--- Provided records Enclosed Below ---
-- ==== Sys2Proof/Word.lean ====
section
/-!
DEFINITION. The plain words the MC3206 handles: bytes, 16-bit words, 48-bit hardware addresses.
-/

namespace Sys2Proof

/-- One byte of a frame or message. -/
abbrev Byte := BitVec 8

/-- One 16-bit word of the management port and of the configuration image. -/
abbrev Word := BitVec 16

/-- A 48-bit hardware address; the byte sent first is the most significant. -/
abbrev Addr := BitVec 48

/-- The configuration image: 80 words of 16 bits (10.4). -/
abbrev Image := Vector Word 80

end Sys2Proof
end

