-- ==== Sys2Proof/Machine/Image.lean ====
section
/-!
DEFINITION. The configuration image (10.4): its fields, the default image, the image check and the
settings in effect that an image gives (R164).
-/

namespace Sys2Proof.Machine

/-- The four passenger classes (Terms), CREW = 0 to OPEN = 3. -/
inductive PClass
  | crew
  | premium
  | standard
  | openNet
deriving DecidableEq, Repr

/-- The class number. -/
def PClass.num : PClass → Fin 4
  | .crew => 0
  | .premium => 1
  | .standard => 2
  | .openNet => 3

/-- The class of a number. -/
def PClass.ofNum : Fin 4 → PClass
  | 0 => .crew
  | 1 => .premium
  | 2 => .standard
  | 3 => .openNet

/-- The settings in effect: what every chapter but this one calls "the image" (R164). -/
structure Settings where
  /-- Own station number (word 1). -/
  station : Nat
  /-- The gateway station (word 2). -/
  gateway : Nat
  /-- Cycle period P in 10 ms units (word 3). -/
  period : Nat
  /-- Line passenger capacity C, blocks (word 4). -/
  capacity : Nat
  /-- Floor F, blocks (word 5). -/
  floor : Nat
  /-- UPLINK pool depth U (word 6). -/
  uplinkDepth : Nat
  /-- Client uplink limit (word 7). -/
  uplinkLimit : Nat
  /-- Seat egress limit (word 8). -/
  seatEgressLimit : Nat
  /-- Radio egress limit (word 9). -/
  radioEgressLimit : Nat
  /-- Clients per seat port (word 10). -/
  clientsPerPort : Nat
  /-- Claim hold-off, ms (word 11). -/
  holdOffMs : Nat
  /-- Tombstone time, s (word 12). -/
  tombstoneS : Nat
  /-- Idle limit, s (word 13). -/
  idleLimitS : Nat
  /-- Hold limit, s (word 14). -/
  holdLimitS : Nat
  /-- Weight of each class (word 15). -/
  weights : Vector Nat 4
  /-- Priority of each class (word 16). -/
  priorities : Vector Nat 4
  /-- Class of each network index (word 17). -/
  netClasses : Vector PClass 4
  /-- Class of each seat port (words 18 to 21). -/
  portClasses : Vector PClass 32
  /-- Priority of each alert source (words 22 to 24). -/
  alertPriorities : Vector Nat 12
  /-- Initial alert mask, bit n for source n (word 25). -/
  alertMask : Word
  /-- Group filter, bit n for flag n (words 26 to 41). -/
  groupFilter : BitVec 256
deriving DecidableEq, Repr

/-- The nearer end of a range (R164). -/
def clamp (lo hi n : Nat) : Nat := max lo (min n hi)

/-- The 4-bit item `k` of a word whose items run from bit 15 down. -/
def nibbleOf (w : Word) (k : Nat) : Nat := (w.extractLsb' (12 - 4 * k) 4).toNat

/-- The 2-bit item `k` of a word of eight items that run from bit 15 down. -/
def pairOf (w : Word) (k : Nat) : PClass := PClass.ofNum (w.extractLsb' (14 - 2 * k) 2).toFin

/-- The four 4-bit items of a word. -/
def nibbles (w : Word) : List Nat := [nibbleOf w 0, nibbleOf w 1, nibbleOf w 2, nibbleOf w 3]

/-- The eight 2-bit items of a word. -/
def pairs (w : Word) : List PClass :=
  [pairOf w 0, pairOf w 1, pairOf w 2, pairOf w 3, pairOf w 4, pairOf w 5, pairOf w 6, pairOf w 7]

/-- The words 26 to 41 as 256 flags: word 26 + k holds flags 16k to 16k + 15, bit 0 being flag 16k. -/
def filterOf (img : Image) : BitVec 256 :=
  img[41] ++ img[40] ++ img[39] ++ img[38] ++ img[37] ++ img[36] ++ img[35] ++ img[34] ++
  img[33] ++ img[32] ++ img[31] ++ img[30] ++ img[29] ++ img[28] ++ img[27] ++ img[26]

/-- The settings an image gives, each ranged field of words 3 to 14 clamped to its range, C before F
(R164, second step; 10.4). -/
def Settings.ofImage (img : Image) : Settings :=
  let c := clamp 1024 65535 img[4].toNat
  { station := img[1].toNat
    gateway := img[2].toNat
    period := clamp 10 200 img[3].toNat
    capacity := c
    floor := clamp 0 (c / 64) img[5].toNat
    uplinkDepth := clamp 256 1792 img[6].toNat
    uplinkLimit := clamp 8 255 img[7].toNat
    seatEgressLimit := clamp 16 255 img[8].toNat
    radioEgressLimit := clamp 32 1023 img[9].toNat
    clientsPerPort := clamp 1 4 img[10].toNat
    holdOffMs := clamp 20 500 img[11].toNat
    tombstoneS := clamp 1 10 img[12].toNat
    idleLimitS := clamp 30 3600 img[13].toNat
    holdLimitS := clamp 1 60 img[14].toNat
    weights := ⟨(nibbles img[15]).toArray, rfl⟩
    priorities := ⟨(nibbles img[16]).toArray, rfl⟩
    netClasses := ⟨#[pairOf img[17] 4, pairOf img[17] 5, pairOf img[17] 6, pairOf img[17] 7], rfl⟩
    portClasses := ⟨(pairs img[18] ++ pairs img[19] ++ pairs img[20] ++ pairs img[21]).toArray, rfl⟩
    alertPriorities := ⟨(nibbles img[22] ++ nibbles img[23] ++ nibbles img[24]).toArray, rfl⟩
    alertMask := img[25]
    groupFilter := filterOf img }

/-- Words 3 to 14 as the settings hold them: no field was clamped when they are the image's own
(R164). -/
def Settings.rangedFields (c : Settings) : List Nat :=
  [c.period, c.capacity, c.floor, c.uplinkDepth, c.uplinkLimit, c.seatEgressLimit, c.radioEgressLimit,
   c.clientsPerPort, c.holdOffMs, c.tombstoneS, c.idleLimitS, c.holdLimitS]

/-- Some ranged field of the image was clamped (R164). -/
def imageClamped (img : Image) : Bool :=
  (Settings.ofImage img).rangedFields != ((img.toList.drop 3).take 12).map (·.toNat)

/-- The image passes its check (R164, first step). -/
def imageGood (img : Image) : Bool :=
  (img.toList.map (·.toNat)).sum % 65536 == 0 &&
  img[0] == 1 &&
  (1 ≤ img[1].toNat && img[1].toNat ≤ 4094) &&
  (1 ≤ img[2].toNat && img[2].toNat ≤ 4094 && img[2] != img[1])

/-- Words 0 to 78 of the default image (10.4, last column). -/
def defaultWords : List Word :=
  [1, 0, 0, 50, 20000, 128, 1280, 64, 48, 192, 2, 100, 2, 300, 20] ++
  [0x8641, 0xC862, 0x001B, 0xAAAA, 0xAAAA, 0xAAAA, 0xAAAA, 0x8888, 0x8888, 0x8888, 0] ++
  List.replicate 16 0 ++ List.replicate 37 0

/-- The check word of the default image: the value that makes the sum 0 (10.4). -/
def defaultCheck : Word := - defaultWords.sum

/-- The default image (10.4). -/
def defaultImage : Image := ⟨(defaultWords ++ [defaultCheck]).toArray, rfl⟩

end Sys2Proof.Machine
end

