-- ==== Sys2Proof/Machine/Tally.lean ====
section
/-!
DEFINITION. The meanings of the tally engine's expiries (Chapter 2).
-/

namespace Sys2Proof.Machine

/-- The expiry timer of a station's peer entry; stopped where the station has no entry (2.2). -/
def State.peerTimer (s : State) (station : Nat) : Timer :=
  (s.tally.peers.find? (·.station == station)).map (·.due)

/-- PEER_EXPIRY (R29): the expiry of the station's entry, if it has one. Where a TALLY taken before the
waiting expiry has started the timer anew, the expiry does not happen (R25). -/
def execPeerExpiry (station : Nat) (s : State) : Result :=
  .next (s.onExpiry (.peerExpiry station) (s.peerTimer station) (·.expirePeer station))

/-- OWN_CYCLE_EXPIRY (R30). The timer runs in RUNNING and HOLD only (R23). -/
def execOwnCycleExpiry (s : State) : Result :=
  .next (s.onExpiry .ownCycleExpiry (if s.active = true then s.tally.cycleTimer else none) State.ownCycle)

end Sys2Proof.Machine
end

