-- ==== Sys2Proof/Certificates/Slice0/Obligations.lean ====
section
/-!
DEFINITION. The statements for the provers.
-/

open Sys2Proof Sys2Proof.Machine

/-! ## Steps, time and resets -/

/-- A step takes the command at the front of the queue, and its outcome is the command's effect on the state
with the rest of the queue. (From 95_what_each_step_holds.md.) -/
def Obligations.StepTakesTheFrontCommand : Prop :=
  ∀ (c : Instr) (rest : List Instr) (s : State), s.pending = c :: rest →
    step s = exec c { s with pending := rest }

/-- On an empty queue one tick of 80 ns passes, nothing but the clocks and the queue changes, and the commands
that then wait are exactly the expiries that are due (the model's choice, log entries 2 and 7). An expiry
that so waits and is no longer due when it is taken, since a command taken before it has stopped its timer
or started it anew, does not happen. Choices of the model in it: log entries 2, 7. (From R25, 00_scope.md,
Conventions.) -/
def Obligations.IdleStepBringsTheDueExpiries : Prop :=
  (∀ s : State, s.pending = [] →
    ∃ t, step s = .next t ∧
      t = { s with now := s.now + 1, runNow := t.runNow, pending := t.pending, raised := t.pending } ∧
      t.runNow = (if s.op = .running then s.runNow + 1 else s.runNow) ∧
      ∀ c, c ∈ t.pending ↔ t.Due c) ∧
  (∀ (s : State) (c : Instr), isExpiry c → c ∈ s.raised → ¬ s.Due c → exec c s = .next (s.without c))

/-- Power-up, supply dip and the reset pin: every block in its start condition, the counters 0, the cause record
its own flag alone, the default image held and in effect; the inputs are kept. The state after reset is the
one a power-up leaves, with the inputs low (log entry 1) and the speed input of every PHY at 100 Mb/s (log
entry 20). Choices of the model in it: log entries 1, 20, 21, 24. (From R21, R23, R46, R89, R90, R102, R104,
R121, R139, R162, R170, R173.) -/
def Obligations.ResetsClearThePart : Prop :=
  (State.reset.StartCondition ∧ State.reset.op = .inReset ∧
    State.reset.ctl.cause =
      { power := true, dip := false, pin := false, restart := false, outcome := .none } ∧
    State.reset.ctl.image = defaultImage ∧ State.reset.pending = [] ∧ State.reset.raised = [] ∧
    State.reset.line.carrier = false ∧ State.reset.ctl.holdInput = false ∧
    State.reset.ctl.supplyOk = false ∧ State.reset.ctl.resetN = false ∧
    (∀ p, (State.reset.seat p).link = false ∧ (State.reset.seat p).phySpeed = .mb100) ∧
    (∀ r, (State.reset.radio r).signal = false) ∧
    (∀ c : Counter, State.reset.counters[c] = 0) ∧
    (∀ a, State.reset.alert a = { pending := false, count := 0, mask := false, priority := 8 }) ∧
    State.reset.alertN = true ∧ imageGood defaultImage = false ∧
    (defaultImage.toList.map (·.toNat)).sum % 65536 = 0) ∧
  (∀ (s : State) (c : Instr) (cause : ResetCause),
      (c = .powerUp ∧ cause = { power := true, dip := false, pin := false, restart := false, outcome := .none } ∨
       c = .supplyDip ∧ cause = { power := false, dip := true, pin := false, restart := false, outcome := .none } ∨
       c = .resetPin ∧ cause = { power := false, dip := false, pin := true, restart := false, outcome := .none }) →
      ∃ t, exec c s = .next t ∧ t.StartCondition ∧ t.op = .inReset ∧ t.ctl.cause = cause ∧
        t.ctl.image = defaultImage ∧ t.cfg = Settings.ofImage defaultImage ∧
        (∀ k : Counter, t.counters[k] = 0) ∧ (∀ a, (t.alert a).mask = false ∧ (t.alert a).priority = 8) ∧
        t.pending = s.pending ∧ t.raised = s.raised ∧ t.draws = s.draws ∧ t.line.carrier = s.line.carrier ∧
        t.ctl.holdInput = s.ctl.holdInput ∧
        (∀ p, (t.seat p).link = (s.seat p).link ∧ (t.seat p).phySpeed = (s.seat p).phySpeed) ∧
        (∀ r, (t.radio r).signal = (s.radio r).signal))

/-- The reset that RESTART arranged: the counters, the image, the settings and the cause record with the RESTART
flag are kept, every block starts afresh, and the part is RUNNING with the hand-over made. Where the HOLD
input is asserted, Hold entry waits at the front of the queue as an event of its own, and the next step
takes the part to HOLD. The mark restartArmed, and RESTART_RESET as the end of the transaction, are the
model's (log entry 25), and so are the block numbers of each pool (log entry 9). Where no RESTART was
answered OK it changes nothing (log entry 4). Choices of the model in it: log entries 4, 9, 24, 25, 27.
(From R8, R21, R46, R89, R161, R162, R166.) -/
def Obligations.RestartResetReturnsToRunning : Prop :=
  ∀ s : State,
    (s.restartArmed = false → exec .restartReset s = .next s) ∧
    (s.restartArmed = true →
      ∃ t, exec .restartReset s = .next t ∧ t.ctl.image = s.ctl.image ∧ t.cfg = s.cfg ∧
        t.ctl.cause = { s.ctl.cause with restart := true } ∧ t.raised = s.raised ∧ t.restartArmed = false ∧
        (∀ i, (t.client i).state = .free ∧ (t.client i).tenancy = 0) ∧ t.claimSeq = 0 ∧
        t.tally.peers = [] ∧ t.line.slot = none ∧ t.line.queue = [] ∧ (∀ k, t.line.seqOf k = 0) ∧
        t.notices = [] ∧
        t.line.line = (if s.line.carrier = true then .busy else .gap) ∧
        t.op = .running ∧ t.HandedOver ∧ t.counters = s.counters ∧
        (∀ a, (t.alert a).pending = false ∧ (t.alert a).count = 0) ∧
        (s.ctl.holdInput = false → t.pending = s.pending) ∧
        (s.ctl.holdInput = true → t.pending = .holdEntry :: s.pending ∧
          ∃ u, step t = .next u ∧ u.op = .hold ∧ u.pending = s.pending ∧ u.sched.credit = 0 ∧
            u.sched.aeff = 0 ∧ (∀ p, (u.seat p).state = .held) ∧ (∀ r, (u.radio r).state = .held) ∧
            Counted t u Ctr.HOLD_ENTRIES ∧ Raised t u Alert.HOLD_CHANGE))

/-- The release of a reset starts the start delay and sets the line state from carrier present; the expiry of
the start delay begins the read of the configuration memory. A memory that gives no answer, and an image
that fails its check at a load completion or at START, leave the part UNCONFIGURED with CONFIG raised and
the settings in effect as they were. Choices of the model in it: log entries 1, 2, 4. (From R8, R9, R161,
R162, R163, R164, R165.) -/
def Obligations.StartSequenceAndFailedImages : Prop :=
  (∀ s : State, s.op = .inReset →
    ∃ t, exec .resetRelease s = .next t ∧
      t = { s with
        ctl := { s.ctl with op := .starting, supplyOk := true, resetN := true
                            startDelay := some (s.now + Config.startDelayTicks) }
        line := t.line } ∧
      (s.line.carrier = true → t.line = { s.line with
        line := .busy, gapTimer := none, stuckTimer := some (s.now + Config.stuckTicks) }) ∧
      (s.line.carrier = false → t.line = { s.line with
        line := .gap, gapTimer := some (s.now + Config.gapTicks), stuckTimer := none })) ∧
  (∀ s : State, s.op ≠ .inReset → exec .resetRelease s = .next s) ∧
  (∀ (s : State) (d : Nat), s.op = .starting → s.ctl.startDelay = some d →
    s.Timely .startDelayExpiry d →
    exec .startDelayExpiry s = .next { s.atTime .startDelayExpiry d with
      ctl := { s.ctl with op := .loading, startDelay := none } }) ∧
  (∀ s : State, s.op ≠ .starting ∨ s.ctl.startDelay = none →
    exec .startDelayExpiry s = .next (s.without .startDelayExpiry)) ∧
  (∀ s : State, s.op = .loading →
    exec (.loadCompletion none) s = .next { s with
      ctl := { s.ctl with op := .unconfigured, cause := { s.ctl.cause with outcome := .absent } }
      alerts := s.alerts.set Alert.CONFIG (s.alert Alert.CONFIG).raised }) ∧
  (∀ (s : State) (img : Image), s.op = .loading → ¬ ImagePasses img →
    exec (.loadCompletion (some img)) s = .next { s with
      ctl := { s.ctl with op := .unconfigured, image := img
                          cause := { s.ctl.cause with outcome := .badCheck } }
      alerts := s.alerts.set Alert.CONFIG (s.alert Alert.CONFIG).raised }) ∧
  (∀ s : State, s.op = .unconfigured → ¬ ImagePasses s.ctl.image →
    exec .start s = .next { s with
      ctl := { s.ctl with op := .unconfigured, cause := { s.ctl.cause with outcome := .badCheck } }
      alerts := s.alerts.set Alert.CONFIG (s.alert Alert.CONFIG).raised
      response := [0] }) ∧
  (∀ (s : State) (o : Option Image), s.op ≠ .loading → exec (.loadCompletion o) s = .next s)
--- End of Enclosed Provided records ---
* Problem
Reproduce each line of the records in which the word "ImagePasses" appears.

* Task answer
  (∀ (s : State) (img : Image), s.op = .loading → ¬ ImagePasses img →
  (∀ s : State, s.op = .unconfigured → ¬ ImagePasses s.ctl.image →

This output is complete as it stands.